One such issue that could have that derailing effect is the increased volume of parties demanding a wholesale moratorium on fracking pending the carrying out of further tests into its safety and environmental impact.
Whilst that proposal was comprehensively outvoted at the Third Reading of the Bill (by 308 votes to 52), on a regional basis at least one energy company has hit opposition to its proposals.
In this context, a report by Lancashire County Council opposed the grant of permission to Cuadrilla to explore sites at Little Plumpton and Roseacre Wood for shale gas. The decision from the planning authority is awaited.
Further, the Scottish Government has introduced a moratorium on fracking meaning that no planning permission for fracking schemes will be approved pending the result of a series of Scottish Government backed investigations designed to assess the impact of fracking. The Scottish Government has also stated its intention to carry out a public consultation so as to gauge Scottish public opinion on fracking.
This moratorium itself follows a report from the Westminster-based cross-party Environmental Audit Committee (which was released shortly before the Third Reading of the Bill). That report, amongst other things and in very strong terms, also proposed a moratorium and recommended a number of changes to the Bill (which, in the main, are the changes now being discussed by the two Houses).

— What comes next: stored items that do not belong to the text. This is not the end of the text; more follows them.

-- ==== Sys2Proof/Syntax.lean ====
section
/-! DEFINITION. The commands of the engine: one constructor of Instr per row of the table of operations and events, with the operands the owning rule names. -/

namespace Sys2Proof

/-- A tile position, by global coordinates (R10). -/
structure TileId where
  x : Nat
  y : Nat
  deriving DecidableEq, Repr, Inhabited

/-- The operand fields of an Xkyoro instruction word (R40): register numbers and the three mod bits. -/
structure XArgs where
  rd : Nat
  rs1 : Nat
  rs2 : Nat
  mods : Nat
  deriving DecidableEq, Repr, Inhabited

/-- The operand fields of a base load or store: width in bytes, zero extension, registers, sign-extended immediate, and the instruction's own length in bytes. -/
structure LsArgs where
  size : Nat
  unsigned : Bool
  reg : Nat
  rs1 : Nat
  imm : Word
  ilen : Nat
  deriving DecidableEq, Repr, Inhabited

/-- The six Zicsr operations (R35). -/
inductive CsrOp where
  | rw | rs | rc | rwi | rsi | rci
  deriving DecidableEq, Repr, Inhabited

/-- An issue stream of a tile (chapter 2, Issue streams). -/
inductive Stream where
  | core
  | engine (e : Nat)
  | fire
  deriving DecidableEq, Repr, Inhabited

/-- An endpoint of the mesh: a packet's source or destination (R172, R179). A dock is named with one of its injection points (R20). -/
inductive Endp where
  | tile (t : TileId)
  | dock (p : Nat) (inj : Nat)
  | fc (f : Nat)
  | gate (k : Nat)
  | conductor
  deriving DecidableEq, Repr, Inhabited

/-- The wafer-to-wafer part of a packet that leaves or came through a dock (R276, R282, R285): originating and destination wafer, the endpoint at the destination, the hop list with its next entry, and whether it is an answer on its reverse path. -/
structure Far where
  srcWafer : Nat
  dstWafer : Nat
  endp : Endp
  hops : List Nat := []
  idx : Nat := 0
  answer : Bool := false
  deriving DecidableEq, Repr, Inhabited

/-- The header fields an endpoint reads (R172): source, destination, destination generation and request tag; far is set on a packet between wafers. srcGen is a source tile's generation, to which every answer is sent (R65): the payloads of R215, R240 and R283 carry it, and the model holds it here for every packet (log entry 77). -/
structure Hdr where
  src : Endp
  dst : Endp
  dstGen : Nat
  tag : Nat
  far : Option Far := none
  srcGen : Nat := 0
  deriving DecidableEq, Repr, Inhabited

/-- What the offset bits of a connection packet carry (R215). -/
structure ConnRef where
  queue : Nat
  qinc : Nat
  ctx : Nat
  deriving DecidableEq, Repr, Inhabited

/-- OPEN payload, op 0 (R215). -/
structure OpenBody where
  ctx : Nat
  queue : Nat
  credits : Nat
  gen : Nat
  deriving DecidableEq, Repr, Inhabited

/-- OPEN payload, op 1 probe (R215, R227). -/
structure ProbeBody where
  ctx : Nat
  queue : Nat
  gen : Nat
  qinc : Nat
  deriving DecidableEq, Repr, Inhabited

/-- CLOSE payload (R215); the row gives its op. -/
structure CloseBody where
  ref : ConnRef
  gen : Nat
  seq : Nat
  deriving DecidableEq, Repr, Inhabited

/-- GRANT payload (R215). -/
structure GrantBody where
  ref : ConnRef
  credits : Nat
  kind : Nat
  op : Nat
  maxSize : Nat
  gen : Nat
  deriving DecidableEq, Repr, Inhabited

/-- Connection CREDIT payload (R215). -/
structure CreditBody where
  ref : ConnRef
  count : Nat
  gen : Nat
  deriving DecidableEq, Repr, Inhabited

/-- MESSAGE payload (R215). -/
structure MsgBody where
  ref : ConnRef
  seq : Nat
  gen : Nat
  data : List Byte
  deriving DecidableEq, Repr, Inhabited

/-- The rank of a contribution (R93). -/
structure Rank where
  wafer : Nat
  y : Nat
  x : Nat
  ctx : Nat
  pos : Nat
  deriving DecidableEq, Repr, Inhabited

There is, however, currently no such moratorium in place in England and Wales and there are a number of sites in the South East corridor generally that could be considered ripe for this this sort of exploration activity.
We must now wait and see what happens over the coming weeks in the run up to the General Election; it would be particularly telling if the Bill were to obtain Royal Assent prior to Parliament rising at the end of March.
What we do know for certain, however, is that the debate will continue – at least until such time as the question of a new legislative mechanism for fracking has been resolved once and for all.